/-- R128, R151: CMP and CMPI write the relation bits (D17; CMPI D20, D21). -/
def Obligations.CompareRelationBits : Prop :=
  ∀ (rt ra rb : RegNum) (imm : BitVec 16) (s : State),
    (∃ v, writesResult (.cmp rt ra rb) s rt v 4 ∧
      compareBits (readReg s ra) (readReg s rb) v) ∧
    (∃ v, writesResult (.cmpi rt ra imm) s rt v 4 ∧
      compareBits (readReg s ra) (BitVec.ofInt 32 imm.toInt) v)

/-! ## Shifts -/

/-- R200, R201, R210: ASL and ASLI move bits up and fill the vacated low bits with F (D16). -/
def Obligations.ShiftLeftWithFill : Prop :=
  ∀ (rt ra rb : RegNum) (count : BitVec 5) (f : Bool) (s : State),
    (∃ v, writesResult (.asl rt ra rb f) s rt v 4 ∧
      ∀ j, j < 32 → v.getLsbD j =
        if j < (readReg s rb).toNat % 32 then f
        else (readReg s ra).getLsbD (j - (readReg s rb).toNat % 32)) ∧
    (∃ v, writesResult (.asli rt ra count f) s rt v 4 ∧
      ∀ j, j < 32 → v.getLsbD j =
        if j < count.toNat then f else (readReg s ra).getLsbD (j - count.toNat))

/-- R202, R203, R208, R209, R210: LSR divides the unsigned value by 2^n and ASR the signed value, both
rounding down (D16, D20, D21). -/
def Obligations.RightShiftsDivide : Prop :=
  ∀ (rt ra rb : RegNum) (count : BitVec 5) (s : State),
    (∃ v, writesResult (.lsr rt ra rb) s rt v 4 ∧
      v.toNat = (readReg s ra).toNat / 2 ^ ((readReg s rb).toNat % 32)) ∧
    (∃ v, writesResult (.lsri rt ra count) s rt v 4 ∧
      v.toNat = (readReg s ra).toNat / 2 ^ count.toNat) ∧
    (∃ v, writesResult (.asr rt ra rb) s rt v 4 ∧
      v.toInt = (readReg s ra).toInt / 2 ^ ((readReg s rb).toNat % 32)) ∧
    (∃ v, writesResult (.asri rt ra count) s rt v 4 ∧
      v.toInt = (readReg s ra).toInt / 2 ^ count.toNat)

/-- R204 to R207, R210: a rotate moves bit j to bit j + n (left) or j - n (right), modulo 32 (D16, D20,
D21). -/
def Obligations.RotatesMoveBits : Prop :=
  ∀ (rt ra rb : RegNum) (count : BitVec 5) (s : State),
    (∃ v, writesResult (.rol rt ra rb) s rt v 4 ∧
      ∀ j, j < 32 → v.getLsbD ((j + (readReg s rb).toNat % 32) % 32) = (readReg s ra).getLsbD j) ∧
    (∃ v, writesResult (.roli rt ra count) s rt v 4 ∧
      ∀ j, j < 32 → v.getLsbD ((j + count.toNat) % 32) = (readReg s ra).getLsbD j) ∧
    (∃ v, writesResult (.ror rt ra rb) s rt v 4 ∧
      ∀ j, j < 32 → v.getLsbD j = (readReg s ra).getLsbD ((j + (readReg s rb).toNat % 32) % 32)) ∧
    (∃ v, writesResult (.rori rt ra count) s rt v 4 ∧
      ∀ j, j < 32 → v.getLsbD j = (readReg s ra).getLsbD ((j + count.toNat) % 32))

/-! ## Control transfer -/

/-- R220, R225 to R229, R233: a branch goes to its own address plus the signed displacement in bytes when
its relation holds, and otherwise 4 bytes on; nothing else changes (D14, D20, D21). -/
def Obligations.ConditionalBranches : Prop :=
  ∀ (ra rb : RegNum) (disp : BitVec 16) (s : State),
    transfersTo (.beq ra rb disp) s
      (if readReg s ra = readReg s rb then BitVec.ofInt 32 (s.pc.toNat + disp.toInt)
       else s.pc + 4) ∧
    transfersTo (.bne ra rb disp) s
      (if readReg s ra = readReg s rb then s.pc + 4
       else BitVec.ofInt 32 (s.pc.toNat + disp.toInt)) ∧
    transfersTo (.blt ra rb disp) s
      (if (readReg s ra).toInt < (readReg s rb).toInt then
        BitVec.ofInt 32 (s.pc.toNat + disp.toInt) else s.pc + 4) ∧
    transfersTo (.ble ra rb disp) s
      (if (readReg s rb).toInt < (readReg s ra).toInt then s.pc + 4
       else BitVec.ofInt 32 (s.pc.toNat + disp.toInt)) ∧
    transfersTo (.bltu ra rb disp) s
      (if (readReg s ra).toNat < (readReg s rb).toNat then
        BitVec.ofInt 32 (s.pc.toNat + disp.toInt) else s.pc + 4) ∧
    transfersTo (.bleu ra rb disp) s
      (if (readReg s rb).toNat < (readReg s ra).toNat then s.pc + 4
       else BitVec.ofInt 32 (s.pc.toNat + disp.toInt))

/-- R221, R222: BRA transfers and changes nothing else; CALL puts its own address in the link register its
field names, keeps the other two, and transfers (D4, D14). -/
def Obligations.BranchAndCall : Prop :=
  ∀ (lr : BitVec 2) (disp : BitVec 24) (s : State),
    transfersTo (.bra disp) s (BitVec.ofInt 32 (s.pc.toNat + disp.toInt)) ∧
    (lr ≠ 0 → ∃ t, exec (.call lr disp) s = .next t ∧
      t.pc = BitVec.ofInt 32 (s.pc.toNat + disp.toInt) ∧
      t.lr1 = (if lr = 1 then s.pc else s.lr1) ∧
      t.lr2 = (if lr = 2 then s.pc else s.lr2) ∧
      t.lr3 = (if lr = 3 then s.pc else s.lr3) ∧
      sameRegs s t ∧ sameTraps s t ∧ sameMemory s t ∧ sameInputs s t)

/-- R223: JAL jumps to the old value of Ra plus the sign-extended immediate and puts its own address in
Rt, also when Rt is Ra (D18). -/
def Obligations.JumpAndLink : Prop :=
  ∀ (rt ra : RegNum) (imm : BitVec 16) (s : State),
    ∃ t, exec (.jal rt ra imm) s = .next t ∧
      t.pc = BitVec.ofInt 32 ((readReg s ra).toInt + imm.toInt) ∧ regHolds s t rt s.pc ∧
      sameLinks s t ∧ sameTraps s t ∧ sameMemory s t ∧ sameInputs s t

/-- R224: with a link register and admitted fields RTD adds the constant to register SP_REG and goes to
the link register plus the offset (D3, D4, D19). -/
def Obligations.ReturnAndDeallocate : Prop :=
  ∀ (lr : BitVec 2) (offs : BitVec 8) (imm : BitVec 16) (s : State),
    lr ≠ 0 → offs.toNat < 0x80 → imm.toNat < 0x8000 →
    ∃ t, exec (.rtd lr offs imm) s = .next t ∧
      t.pc = BitVec.ofNat 32
        ((if lr = 1 then s.lr1 else if lr = 2 then s.lr2 else s.lr3).toNat + offs.toNat) ∧
      regHolds s t s.params.spReg
        (BitVec.ofNat 32 ((readReg s s.params.spReg).toNat + imm.toNat)) ∧
      sameLinks s t ∧ sameTraps s t ∧ sameMemory s t ∧ sameInputs s t

/-- R224, R303 to R305, R339: an offset or constant whose sign D0 leaves open is refused, and so is RTD
without a link register (decision D19; log entry 15). -/
def Obligations.UnknownSignRefused : Prop :=
  ∀ (lr : BitVec 2) (offs : BitVec 8) (imm : BitVec 16) (s : State),
    exec (.rtd 0 offs imm) s = .refused .noLinkRegister ∧
    (lr ≠ 0 → 0x80 ≤ offs.toNat ∨ 0x8000 ≤ imm.toNat →
      exec (.rtd lr offs imm) s = .refused .offsetSignUnknown) ∧
    (0x80 ≤ offs.toNat →
      exec (.rts offs) s = .refused .offsetSignUnknown ∧
      exec (.rts2up offs) s = .refused .offsetSignUnknown ∧
      exec (.rti offs) s = .refused .offsetSignUnknown)

/-- R27, R222 to R224: CALL and then RTD with the same link register and offset 4, or JAL and then JAL with
offset 4 through the register it linked, come to the instruction after the call (D14, D18). -/
def Obligations.CallThenReturn : Prop :=
  ∀ (lr : BitVec 2) (disp : BitVec 24) (rt ra rz : RegNum) (imm : BitVec 16) (s : State),
    (lr ≠ 0 → ∃ t u, exec (.call lr disp) s = .next t ∧ exec (.rtd lr 4 0) t = .next u ∧
      u.pc = s.pc + 4) ∧
    (¬(s.params.r0Zero = true ∧ rt = 0) →
      ∃ t u, exec (.jal rt ra imm) s = .next t ∧ exec (.jal rz rt 4) t = .next u ∧
        u.pc = s.pc + 4)

/-! ## Loads and stores -/

/-- R280: displacement mode adds the sign-extended displacement, indexed mode the index register times
2^Sc, both modulo 2^32 (D13, D34). -/
def Obligations.EffectiveAddresses : Prop :=
  ∀ (ra rb : RegNum) (disp : BitVec 8) (sc : BitVec 2) (s : State),
    eaDisp s ra disp = BitVec.ofInt 32 ((readReg s ra).toNat + disp.toInt) ∧
    eaIndexed s ra rb sc =
      BitVec.ofNat 32 ((readReg s ra).toNat + (readReg s rb).toNat * 2 ^ sc.toNat)

/-- R260, R262 to R265, R281: an admitted load in displacement mode writes the little-endian value at the
effective address, extended as its mnemonic says (D5, D9, D20, D21, D34). -/
def Obligations.DisplacementLoads : Prop :=
  ∀ (rt ra : RegNum) (disp : BitVec 8) (s : State) (ea : Word), ea = eaDisp s ra disp →
    (admitted s ea 1 →
      writesResult (.ldb rt ra disp) s rt (BitVec.ofInt 32 (s.mem.byteAt ea.toNat).toInt) 3 ∧
      writesResult (.ldbu rt ra disp) s rt (BitVec.ofNat 32 (s.mem.byteAt ea.toNat).toNat) 3) ∧
    (admitted s ea 2 →
      writesResult (.ldw rt ra disp) s rt
        (BitVec.ofInt 32 (s.mem.byteAt (ea.toNat + 1) ++ s.mem.byteAt ea.toNat).toInt) 3 ∧
      writesResult (.ldwu rt ra disp) s rt
        (BitVec.ofNat 32 (s.mem.byteAt (ea.toNat + 1) ++ s.mem.byteAt ea.toNat).toNat) 3) ∧
    (admitted s ea 4 →
      writesResult (.ldt rt ra disp) s rt
        (s.mem.byteAt (ea.toNat + 3) ++ s.mem.byteAt (ea.toNat + 2) ++
          s.mem.byteAt (ea.toNat + 1) ++ s.mem.byteAt ea.toNat) 3)

/-- R261, R266 to R269, R281: the same in indexed mode (D5, D9, D20, D21, D34). -/
def Obligations.IndexedLoads : Prop :=
  ∀ (rt ra rb : RegNum) (sc : BitVec 2) (s : State) (ea : Word), ea = eaIndexed s ra rb sc →
    (admitted s ea 1 →
      writesResult (.ldbx rt ra rb sc) s rt (BitVec.ofInt 32 (s.mem.byteAt ea.toNat).toInt) 3 ∧
      writesResult (.ldbux rt ra rb sc) s rt (BitVec.ofNat 32 (s.mem.byteAt ea.toNat).toNat) 3) ∧
    (admitted s ea 2 →
      writesResult (.ldwx rt ra rb sc) s rt
        (BitVec.ofInt 32 (s.mem.byteAt (ea.toNat + 1) ++ s.mem.byteAt ea.toNat).toInt) 3 ∧
      writesResult (.ldwux rt ra rb sc) s rt
        (BitVec.ofNat 32 (s.mem.byteAt (ea.toNat + 1) ++ s.mem.byteAt ea.toNat).toNat) 3) ∧
    (admitted s ea 4 →
      writesResult (.ldtx rt ra rb sc) s rt
        (s.mem.byteAt (ea.toNat + 3) ++ s.mem.byteAt (ea.toNat + 2) ++
          s.mem.byteAt (ea.toNat + 1) ++ s.mem.byteAt ea.toNat) 3)

/-- R270 to R272, R281: an admitted store in displacement mode stores the low bytes of Rs at the effective
address, makes them dirty, and changes nothing else but the pc (D5, D9, D20, D21, D34). -/
def Obligations.DisplacementStores : Prop :=
  ∀ (rs ra : RegNum) (disp : BitVec 8) (s : State), s.Inv →
    (admitted s (eaDisp s ra disp) 1 →
      storesAt (.stb rs ra disp) s (eaDisp s ra disp) 1 (readReg s rs)) ∧
    (admitted s (eaDisp s ra disp) 2 →
      storesAt (.stw rs ra disp) s (eaDisp s ra disp) 2 (readReg s rs)) ∧
    (admitted s (eaDisp s ra disp) 4 →
      storesAt (.stt rs ra disp) s (eaDisp s ra disp) 4 (readReg s rs))

/-- R273 to R275, R281: the same in indexed mode (D5, D9, D20, D21, D34). -/
def Obligations.IndexedStores : Prop :=
  ∀ (rs ra rb : RegNum) (sc : BitVec 2) (s : State), s.Inv →
    (admitted s (eaIndexed s ra rb sc) 1 →
      storesAt (.stbx rs ra rb sc) s (eaIndexed s ra rb sc) 1 (readReg s rs)) ∧
    (admitted s (eaIndexed s ra rb sc) 2 →
      storesAt (.stwx rs ra rb sc) s (eaIndexed s ra rb sc) 2 (readReg s rs)) ∧
    (admitted s (eaIndexed s ra rb sc) 4 →
      storesAt (.sttx rs ra rb sc) s (eaIndexed s ra rb sc) 4 (readReg s rs))

/-- R52, R55 to R57: a load or store at a misaligned address is refused, and an aligned one that touches
an address outside MEM is refused (decisions D9, D10). -/
def Obligations.UnadmittedAccessRefused : Prop :=
  ∀ (i : Instr) (s : State) (n : Nat) (ea : Word), dataAccess s i = some (n, ea) →
    (ea.toNat % n ≠ 0 → exec i s = .refused .misaligned) ∧
    (ea.toNat % n = 0 → ∀ k, k < n → inMem s.params (ea.toNat + k) = false →
      exec i s = .refused .outsideMem)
▬▬▬▬▬▬▬▬▬▬
Print the lines above from the one with "exec (.rtd 0" through the one with "exec (.rti offs)", both included, exactly as written and nothing more.

    exec (.rtd 0 offs imm) s = .refused .noLinkRegister ∧
    (lr ≠ 0 → 0x80 ≤ offs.toNat ∨ 0x8000 ≤ imm.toNat →
      exec (.rtd lr offs imm) s = .refused .offsetSignUnknown) ∧
    (0x80 ≤ offs.toNat →
      exec (.rts offs) s = .refused .offsetSignUnknown ∧
      exec (.rts2up offs) s = .refused .offsetSignUnknown ∧
      exec (.rti offs) s = .refused .offsetSignUnknown)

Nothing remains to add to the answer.